5. The system according to claim 4, wherein number of a plurality of geohashes each having different scales is same as a length of the geohash.

6. The system according to any one of claims 3 to 5, wherein the processor is configured to embed the each of the plurality of geolocation indexes by latitude-longitude embedding, and geohash embedding for naive embedding.

7. The system according to any one of claims 1 to 6, wherein the processor is configured to calculate an average of the plurality of values to obtain the representation value of the geographical location.

8. The system according to any one of claims 1 to 7, wherein the processor is further configured to train the machine learning model based on a set of observed data points, and embed the representation value of the geographical location into the machine learning model.

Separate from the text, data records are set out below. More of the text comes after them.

-- ==== Sys2Proof/Laws/State.lean ====
section
/-! SUPPORT. One lemma for each field and each update of a state, a tile and a thread that leaves the field alone, so that no later
proof unfolds a record update. -/

namespace Sys2Proof.Machine

-- State

@[simp] theorem State.putTile_mem (s : State) (t : TileId) (x : Tile) : (s.putTile t x).mem = s.mem := rfl
@[simp] theorem State.putTile_fe (s : State) (t : TileId) (x : Tile) : (s.putTile t x).fe = s.fe := rfl
@[simp] theorem State.putTile_staged (s : State) (t : TileId) (x : Tile) : (s.putTile t x).staged = s.staged := rfl
@[simp] theorem State.putTile_resvs (s : State) (t : TileId) (x : Tile) : (s.putTile t x).resvs = s.resvs := rfl
@[simp] theorem State.putTile_rels (s : State) (t : TileId) (x : Tile) : (s.putTile t x).rels = s.rels := rfl
@[simp] theorem State.putTile_watchers (s : State) (t : TileId) (x : Tile) : (s.putTile t x).watchers = s.watchers := rfl
@[simp] theorem State.putTile_notices (s : State) (t : TileId) (x : Tile) : (s.putTile t x).notices = s.notices := rfl
@[simp] theorem State.putTile_xlats (s : State) (t : TileId) (x : Tile) : (s.putTile t x).xlats = s.xlats := rfl
@[simp] theorem State.putTile_heldPages (s : State) (t : TileId) (x : Tile) : (s.putTile t x).heldPages = s.heldPages := rfl
@[simp] theorem State.putTile_refused (s : State) (t : TileId) (x : Tile) : (s.putTile t x).refused = s.refused := rfl
@[simp] theorem State.putTile_trans (s : State) (t : TileId) (x : Tile) : (s.putTile t x).trans = s.trans := rfl
@[simp] theorem State.putTile_pdbase (s : State) (t : TileId) (x : Tile) : (s.putTile t x).pdbase = s.pdbase := rfl
@[simp] theorem State.putTile_logBase (s : State) (t : TileId) (x : Tile) : (s.putTile t x).logBase = s.logBase := rfl
@[simp] theorem State.putTile_logSize (s : State) (t : TileId) (x : Tile) : (s.putTile t x).logSize = s.logSize := rfl
@[simp] theorem State.putTile_logNext (s : State) (t : TileId) (x : Tile) : (s.putTile t x).logNext = s.logNext := rfl
@[simp] theorem State.putTile_logSeq (s : State) (t : TileId) (x : Tile) : (s.putTile t x).logSeq = s.logSeq := rfl
@[simp] theorem State.putTile_logWait (s : State) (t : TileId) (x : Tile) : (s.putTile t x).logWait = s.logWait := rfl
@[simp] theorem State.putTile_msix (s : State) (t : TileId) (x : Tile) : (s.putTile t x).msix = s.msix := rfl
@[simp] theorem State.putTile_boards (s : State) (t : TileId) (x : Tile) : (s.putTile t x).boards = s.boards := rfl
@[simp] theorem State.putTile_refs (s : State) (t : TileId) (x : Tile) : (s.putTile t x).refs = s.refs := rfl
@[simp] theorem State.putTile_gangs (s : State) (t : TileId) (x : Tile) : (s.putTile t x).gangs = s.gangs := rfl
@[simp] theorem State.putTile_windows (s : State) (t : TileId) (x : Tile) : (s.putTile t x).windows = s.windows := rfl
@[simp] theorem State.putTile_winMem (s : State) (t : TileId) (x : Tile) : (s.putTile t x).winMem = s.winMem := rfl
@[simp] theorem State.putTile_dmode (s : State) (t : TileId) (x : Tile) : (s.putTile t x).dmode = s.dmode := rfl
@[simp] theorem State.putTile_dmodeErr (s : State) (t : TileId) (x : Tile) : (s.putTile t x).dmodeErr = s.dmodeErr := rfl
@[simp] theorem State.putTile_plim (s : State) (t : TileId) (x : Tile) : (s.putTile t x).plim = s.plim := rfl
@[simp] theorem State.putTile_degraded (s : State) (t : TileId) (x : Tile) : (s.putTile t x).degraded = s.degraded := rfl
@[simp] theorem State.putTile_dies (s : State) (t : TileId) (x : Tile) : (s.putTile t x).dies = s.dies := rfl
@[simp] theorem State.putTile_skips (s : State) (t : TileId) (x : Tile) : (s.putTile t x).skips = s.skips := rfl
@[simp] theorem State.putTile_failing (s : State) (t : TileId) (x : Tile) : (s.putTile t x).failing = s.failing := rfl
@[simp] theorem State.putTile_snapshots (s : State) (t : TileId) (x : Tile) : (s.putTile t x).snapshots = s.snapshots := rfl
@[simp] theorem State.putTile_snapStaged (s : State) (t : TileId) (x : Tile) : (s.putTile t x).snapStaged = s.snapStaged := rfl
@[simp] theorem State.putTile_bar4 (s : State) (t : TileId) (x : Tile) : (s.putTile t x).bar4 = s.bar4 := rfl
@[simp] theorem State.putTile_lostPkgs (s : State) (t : TileId) (x : Tile) : (s.putTile t x).lostPkgs = s.lostPkgs := rfl
@[simp] theorem State.putTile_lostDies (s : State) (t : TileId) (x : Tile) : (s.putTile t x).lostDies = s.lostDies := rfl
@[simp] theorem State.putTile_unreach (s : State) (t : TileId) (x : Tile) : (s.putTile t x).unreach = s.unreach := rfl
@[simp] theorem State.putTile_unreachPkgs (s : State) (t : TileId) (x : Tile) : (s.putTile t x).unreachPkgs = s.unreachPkgs := rfl
@[simp] theorem State.putTile_ports (s : State) (t : TileId) (x : Tile) : (s.putTile t x).ports = s.ports := rfl
@[simp] theorem State.putTile_bridges (s : State) (t : TileId) (x : Tile) : (s.putTile t x).bridges = s.bridges := rfl
@[simp] theorem State.putTile_wear (s : State) (t : TileId) (x : Tile) : (s.putTile t x).wear = s.wear := rfl
@[simp] theorem State.putTile_wearNext (s : State) (t : TileId) (x : Tile) : (s.putTile t x).wearNext = s.wearNext := rfl
@[simp] theorem State.putTile_wearNew (s : State) (t : TileId) (x : Tile) : (s.putTile t x).wearNew = s.wearNew := rfl
@[simp] theorem State.putTile_root (s : State) (t : TileId) (x : Tile) : (s.putTile t x).root = s.root := rfl
@[simp] theorem State.putTile_hostRead (s : State) (t : TileId) (x : Tile) : (s.putTile t x).hostRead = s.hostRead := rfl
@[simp] theorem State.putTile_timebase (s : State) (t : TileId) (x : Tile) : (s.putTile t x).timebase = s.timebase := rfl
@[simp] theorem State.putTile_node (s : State) (t : TileId) (x : Tile) : (s.putTile t x).node = s.node := rfl
@[simp] theorem State.putTile_domPkg (s : State) (t : TileId) (x : Tile) : (s.putTile t x).domPkg = s.domPkg := rfl
@[simp] theorem State.putTile_domPkgs (s : State) (t : TileId) (x : Tile) : (s.putTile t x).domPkgs = s.domPkgs := rfl
@[simp] theorem State.putTile_agenda (s : State) (t : TileId) (x : Tile) : (s.putTile t x).agenda = s.agenda := rfl
@[simp] theorem State.putTile_focus (s : State) (t : TileId) (x : Tile) : (s.putTile t x).focus = s.focus := rfl
@[simp] theorem State.putTile_curTile (s : State) (t : TileId) (x : Tile) : (s.putTile t x).curTile = s.curTile := rfl
@[simp] theorem State.putTile_curSlot (s : State) (t : TileId) (x : Tile) : (s.putTile t x).curSlot = s.curSlot := rfl
@[simp] theorem State.putTile_free (s : State) (t : TileId) (x : Tile) : (s.putTile t x).free = s.free := rfl
@[simp] theorem State.putTile_stamp (s : State) (t : TileId) (x : Tile) : (s.putTile t x).stamp = s.stamp := rfl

9. A method of training a machine learning model with a geographical location comprising: obtaining a geolocation index for the geographical location; splitting the geolocation index into a plurality of geolocation indexes each having different scales; embedding each of the plurality of geolocation indexes to obtain a plurality of values relating to latitude and longitude for the plurality of geolocation indexes respectively; aggregating the plurality of values to obtain a representation value of the geographical location; and training the machine learning model using the representation value of the geographical location.

10. The method according to claim 9, wherein the plurality of geolocation indexes each having different scales includes the obtained geolocation index and one or more coarser level geolocation indexes than the obtained geolocation index.

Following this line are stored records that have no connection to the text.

theorem exec_slti_holds (ha : s.thr.holds a x) (hd : s.thr.free d) (i : BitVec 12) :
    exec (.slti d a i) s = .next (s.wrote d (if x.toInt < i.toInt then 1 else 0)) := by
  simp only [exec]
  exact scalar1_holds ha hd (by rw [boolWord_slt, toInt_signExt (by decide)])
theorem exec_lui_free (hd : s.thr.free d) (u : BitVec 20) :
    exec (.lui d u) s = .next (s.wrote d (BitVec.ofInt 64 (u.toInt * 4096))) := by
  calc exec (.lui d u) s = retireS s d (upper u) := rfl
    _ = .next (s.wrote d (BitVec.ofInt 64 (u.toInt * 4096))) := by rw [retireS_free hd, upper_eq_ofInt]
theorem exec_adpc_free (hd : s.thr.free d) (u : BitVec 20) :
    exec (.adpc d u) s = .next (s.wrote d (s.thr.pc + BitVec.ofInt 64 (u.toInt * 4096))) := by
  calc exec (.adpc d u) s = retireS s d (s.thr.pc + upper u) := rfl
    _ = .next (s.wrote d (s.thr.pc + BitVec.ofInt 64 (u.toInt * 4096))) := by rw [retireS_free hd, upper_eq_ofInt]

end

/-- Settles O4: every form retires with its result, its word is the sum of its format's fields, and a shift word with any bit above its two
kinds' places is refused (`runWord_shift_illegal`). -/
theorem immediateResults : Obligations.ImmediateResults := by
  unfold Obligations.ImmediateResults
  intro s d a x i h u ha hd
  refine ⟨?addi, ?andi, ?ori, ?xori, exec_slti_holds ha hd i, ?sltni, ?slli, ?srli, ?srai, exec_lui_free hd u, exec_adpc_free hd u, ?words⟩
  case addi => simp only [exec]; exact scalar1_holds ha hd rfl
  case andi => simp only [exec]; exact scalar1_holds ha hd rfl
  case ori => simp only [exec]; exact scalar1_holds ha hd rfl
  case xori => simp only [exec]; exact scalar1_holds ha hd rfl
  case sltni => simp only [exec]; exact scalar1_holds ha hd (boolWord_ult x _)
  case slli => simp only [exec]; exact scalar1_holds ha hd (shiftLeft_eq_ofNat x _)
  case srli => simp only [exec]; exact scalar1_holds ha hd (ushiftRight_eq_ofNat x _)
  case srai => simp only [exec]; exact scalar1_holds ha hd (sshiftRight_eq_ofInt x _)
  case words =>
    refine ⟨encode_formatI rfl, encode_formatI rfl, encode_formatI rfl, encode_formatI rfl, encode_formatI rfl, encode_formatI rfl,
      encode_formatI rfl, ?srli, ?srai, encode_formatU rfl, encode_formatU rfl, fun w => runWord_shift_illegal s⟩
    case srli => rw [Nat.add_comm h.toNat]; exact encode_formatI rfl
    case srai => rw [Nat.add_comm h.toNat]; exact encode_formatI rfl

end Sys2Proof.Machine
end

section
/-! SUPPORT. The bits of the bit-field functions (R107), and the settling of `Obligations.BitFieldResults`. -/

namespace Sys2Proof.Machine

section
variable {x old : Word} {p l : BitVec 6} {i : Nat}

theorem testBit_bitField (x : Word) (p l : BitVec 6) (i : Nat) :
    (bitField x p l).testBit i = (decide (i ≤ l.toNat) && x.getLsbD (p.toNat + i)) := by
  rw [bitField, Nat.testBit_mod_two_pow, Nat.testBit_div_two_pow, BitVec.testBit_toNat, Nat.add_comm i, decide_eq_decide.mpr Nat.lt_succ_iff]

/-- A field of l + 1 bits, extended by its top bit: bit i is the field's, or its top one from there on. -/
theorem getLsbD_extendField {f l i : Nat} (hf : f < 2 ^ (l + 1)) (hl : l < 64) (hi : i < 64) :
    (if f.testBit l then BitVec.ofNat 64 (2 ^ 64 - 2 ^ (l + 1) + f) else BitVec.ofNat 64 f).getLsbD i = f.testBit (min i l) := by
  by_cases hs : f.testBit l = true
  · have hpow : 2 ^ 64 = 2 ^ (l + 1) * 2 ^ (63 - l) :=
      (congrArg (2 ^ ·) (show 64 = l + 1 + (63 - l) by omega)).trans (Nat.pow_add 2 (l + 1) (63 - l))
    have hones : 2 ^ 64 - 2 ^ (l + 1) = 2 ^ (l + 1) * (2 ^ (63 - l) - 1) := by rw [Nat.mul_sub, ← hpow, Nat.mul_one]
    rw [if_pos hs, BitVec.getLsbD_ofNat, decide_eq_true hi, Bool.true_and, hones, Nat.testBit_two_pow_mul_add _ hf,
      Nat.testBit_two_pow_sub_one]
    by_cases hil : i ≤ l
    · rw [if_pos (Nat.lt_succ_of_le hil), Nat.min_eq_left hil]
    · have hgap : i - (l + 1) < 63 - l := by omega
      rw [if_neg (mt Nat.le_of_lt_succ hil), decide_eq_true hgap, Nat.min_eq_right (Nat.le_of_not_le hil), hs]
  · rw [if_neg hs, BitVec.getLsbD_ofNat, decide_eq_true hi, Bool.true_and]
    by_cases hil : i ≤ l
    · rw [Nat.min_eq_left hil]
    · have hhigh : f.testBit i = false :=
        Nat.testBit_lt_two_pow (Nat.lt_of_lt_of_le hf (Nat.pow_le_pow_right (by decide) (Nat.lt_of_not_le hil)))
      rw [hhigh, Nat.min_eq_right (Nat.le_of_not_le hil), Bool.eq_false_iff.mpr hs]

/-- The mask of `ins` has the bits of its field. -/
theorem getLsbD_insMask (p l : BitVec 6) (hi : i < 64) :
    (BitVec.ofNat 64 ((2 ^ (l.toNat + 1) - 1) * 2 ^ p.toNat)).getLsbD i = decide (p.toNat ≤ i ∧ i ≤ p.toNat + l.toNat) := by
  rw [BitVec.getLsbD_ofNat, Nat.testBit_mul_two_pow, Nat.testBit_two_pow_sub_one]
  simp only [hi, decide_true, Bool.true_and, ← Bool.decide_and, decide_eq_decide]
  omega

theorem getLsbD_insert {mask : Word} (hm : mask.getLsbD i = decide (p.toNat ≤ i ∧ i ≤ p.toNat + l.toNat)) (hi : i < 64) :
    ((old &&& ~~~mask) ||| ((x <<< p.toNat) &&& mask)).getLsbD i =
      if p.toNat ≤ i ∧ i ≤ p.toNat + l.toNat then x.getLsbD (i - p.toNat) else old.getLsbD i := by
  rw [BitVec.getLsbD_or, BitVec.getLsbD_and, BitVec.getLsbD_and, BitVec.getLsbD_not, BitVec.getLsbD_shiftLeft, hm]
  split
  next h =>
    have hp : ¬ i < p.toNat := Nat.not_lt.mpr h.1
    simp only [decide_eq_true h, decide_eq_true hi, decide_eq_false hp, Bool.not_true, Bool.not_false, Bool.and_false, Bool.false_or,
      Bool.true_and, Bool.and_true]
  next h => simp only [decide_eq_false h, decide_eq_true hi, Bool.not_false, Bool.and_true, Bool.and_false, Bool.or_false]

end

section
variable {s : State} {d a : Reg} {x old : Word}

theorem exec_ext_holds (ha : s.thr.holds a x) (hd : s.thr.free d) (p l : BitVec 6) :
    ∃ v : Word, (∀ i, i < 64 → v.getLsbD i = x.getLsbD (p.toNat + min i l.toNat)) ∧ exec (.ext d a p l) s = .next (s.wrote d v) := by
  simp only [exec]
  refine ⟨_, fun i hi => ?_, scalar1_holds ha hd rfl⟩
  have hl : l.toNat < 64 := l.isLt
  have hf : bitField x p l < 2 ^ (l.toNat + 1) := Nat.mod_lt _ (Nat.two_pow_pos _)
  exact (getLsbD_extendField hf hl hi).trans (by rw [testBit_bitField, decide_eq_true (Nat.min_le_right _ _), Bool.true_and])
theorem exec_extn_holds (ha : s.thr.holds a x) (hd : s.thr.free d) (p l : BitVec 6) :
    ∃ v : Word, (∀ i, i < 64 → v.getLsbD i = (decide (i ≤ l.toNat) && x.getLsbD (p.toNat + i))) ∧
      exec (.extn d a p l) s = .next (s.wrote d v) := by
  simp only [exec]
  refine ⟨_, fun i hi => ?_, scalar1_holds ha hd rfl⟩
  rw [BitVec.getLsbD_ofNat, testBit_bitField, decide_eq_true hi, Bool.true_and]
theorem exec_ins_holds (ha : s.thr.holds a x) (hold : s.thr.holds d old) (hd : s.thr.free d) (p l : BitVec 6) :
    ∃ v : Word, (∀ i, i < 64 → v.getLsbD i =
        if p.toNat ≤ i ∧ i ≤ p.toNat + l.toNat then x.getLsbD (i - p.toNat) else old.getLsbD i) ∧
      exec (.ins d a p l) s = .next (s.wrote d v) := by
  simp only [exec]
  exact ⟨_, fun _ hi => getLsbD_insert (getLsbD_insMask p l hi) hi, (exS2_holds ha hold _).trans (retireS_free hd _)⟩
/-- `ins` reads d after a (R98), so an empty d parks it (R107). -/
theorem exec_ins_empty (ha : s.thr.holds a x) (hd : s.thr.free d) (hz : d ≠ 0) (he : (s.thr.getS d).full = false) (p l : BitVec 6) :
    exec (.ins d a p l) s = .next (s.parked (.regEmpty (.s d))) := by
  simp only [exec, execIns, exS2, exS_holds ha]
  exact exS_empty hz (hd.resolve_left hz) he _

end

/-- Settles O5: the bits of each form's result, and the words whose field leaves the register (`runWord_bitf_illegal`). -/
theorem bitFieldResults : Obligations.BitFieldResults := by
  unfold Obligations.BitFieldResults
  intro s d a x old p l _ ha hd
  exact ⟨exec_ext_holds ha hd p l, exec_extn_holds ha hd p l, fun hold => exec_ins_holds ha hold hd p l,
    fun hz he => exec_ins_empty ha hd hz he p l, encode_bitField rfl, encode_bitField rfl, encode_bitField rfl,
    fun w => runWord_bitf_illegal s⟩

end Sys2Proof.Machine
end

section
/-! SUPPORT. The conditions of the compares with skip (R109), integer and floating, and the settling of `Obligations.SkipResults`. -/

namespace Sys2Proof.Machine

/-- A compare with skip retires, and annuls where its condition holds (R110). -/
theorem retireSkip_iff {holds : Bool} {P : Prop} {dec : Decidable P} (h : holds = true ↔ P) (s : State) (n : BitVec 2) :
    retireSkip s holds n = .next (s.skipped P n) := by
  by_cases hp : P
  · simp only [retireSkip, State.skipped, if_pos (h.mpr hp), if_pos hp, retire, retireTo, thr_modThr, State.modThr_curTile,
      State.modThr_curSlot]
  · simp only [retireSkip, State.skipped, if_neg (mt h.mp hp), if_neg hp, retire, retireTo]

-- The integer conditions

section
variable (x y : Word)

theorem skHolds_eq : skHolds .eq x y = true ↔ x = y := beq_iff_eq
theorem skHolds_ne : skHolds .ne x y = true ↔ x ≠ y := bne_iff_ne
theorem skHolds_lt : skHolds .lt x y = true ↔ x.toInt < y.toInt := BitVec.slt_iff_toInt_lt
theorem skHolds_ge : skHolds .ge x y = true ↔ y.toInt ≤ x.toInt := by
  rw [skHolds, Bool.not_eq_true', Bool.eq_false_iff, Ne, BitVec.slt_iff_toInt_lt, Int.not_lt]
theorem skHolds_ltn : skHolds .ltn x y = true ↔ x.toNat < y.toNat := BitVec.ult_iff_toNat_lt
theorem skHolds_gen : skHolds .gen x y = true ↔ y.toNat ≤ x.toNat := by
  rw [skHolds, Bool.not_eq_true', Bool.eq_false_iff, Ne, BitVec.ult_iff_toNat_lt, Nat.not_lt]
theorem skHolds_tst : skHolds .tst x y = true ↔ x &&& y ≠ 0 := bne_iff_ne
theorem skHolds_ntst : skHolds .ntst x y = true ↔ x &&& y = 0 := beq_iff_eq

11. The method according to claim 9 or claim 10, wherein the geolocation index includes a geohash.

12. The method according to claim 11, wherein where the geolocation index is the geohash, the method further comprises: gradually removing one or more characters from an end of the geohash to obtain one or more geohashes each having different scales.

13. The method according to claim 12, wherein number of a plurality of geohashes each having different scales is same as a length of the geohash.

14. The method according to any one of claims 11 to 13, wherein embedding each of the plurality of geolocation indexes comprises: embedding the each of the plurality of geolocation indexes by latitude-longitude embedding, and geohash embedding for naive embedding.

15. The method according to any one of claims 9 to 14, wherein aggregating the plurality of values comprises: calculating an average of the plurality of values to obtain the representation value of the geographical location.

16. The method according to any one of claims 9 to 15, wherein training the machine learning model comprises: training the machine learning model based on a set of observed data points; and embedding the representation value of the geographical location into the machine learning model.

17. A data processing apparatus configured to perform the method of any one of claims 9 to 16.

18. A computer program element comprising program instructions, which, when executed by one or more processors, cause the one or more processors to perform the method of any one of claims 9 to 16.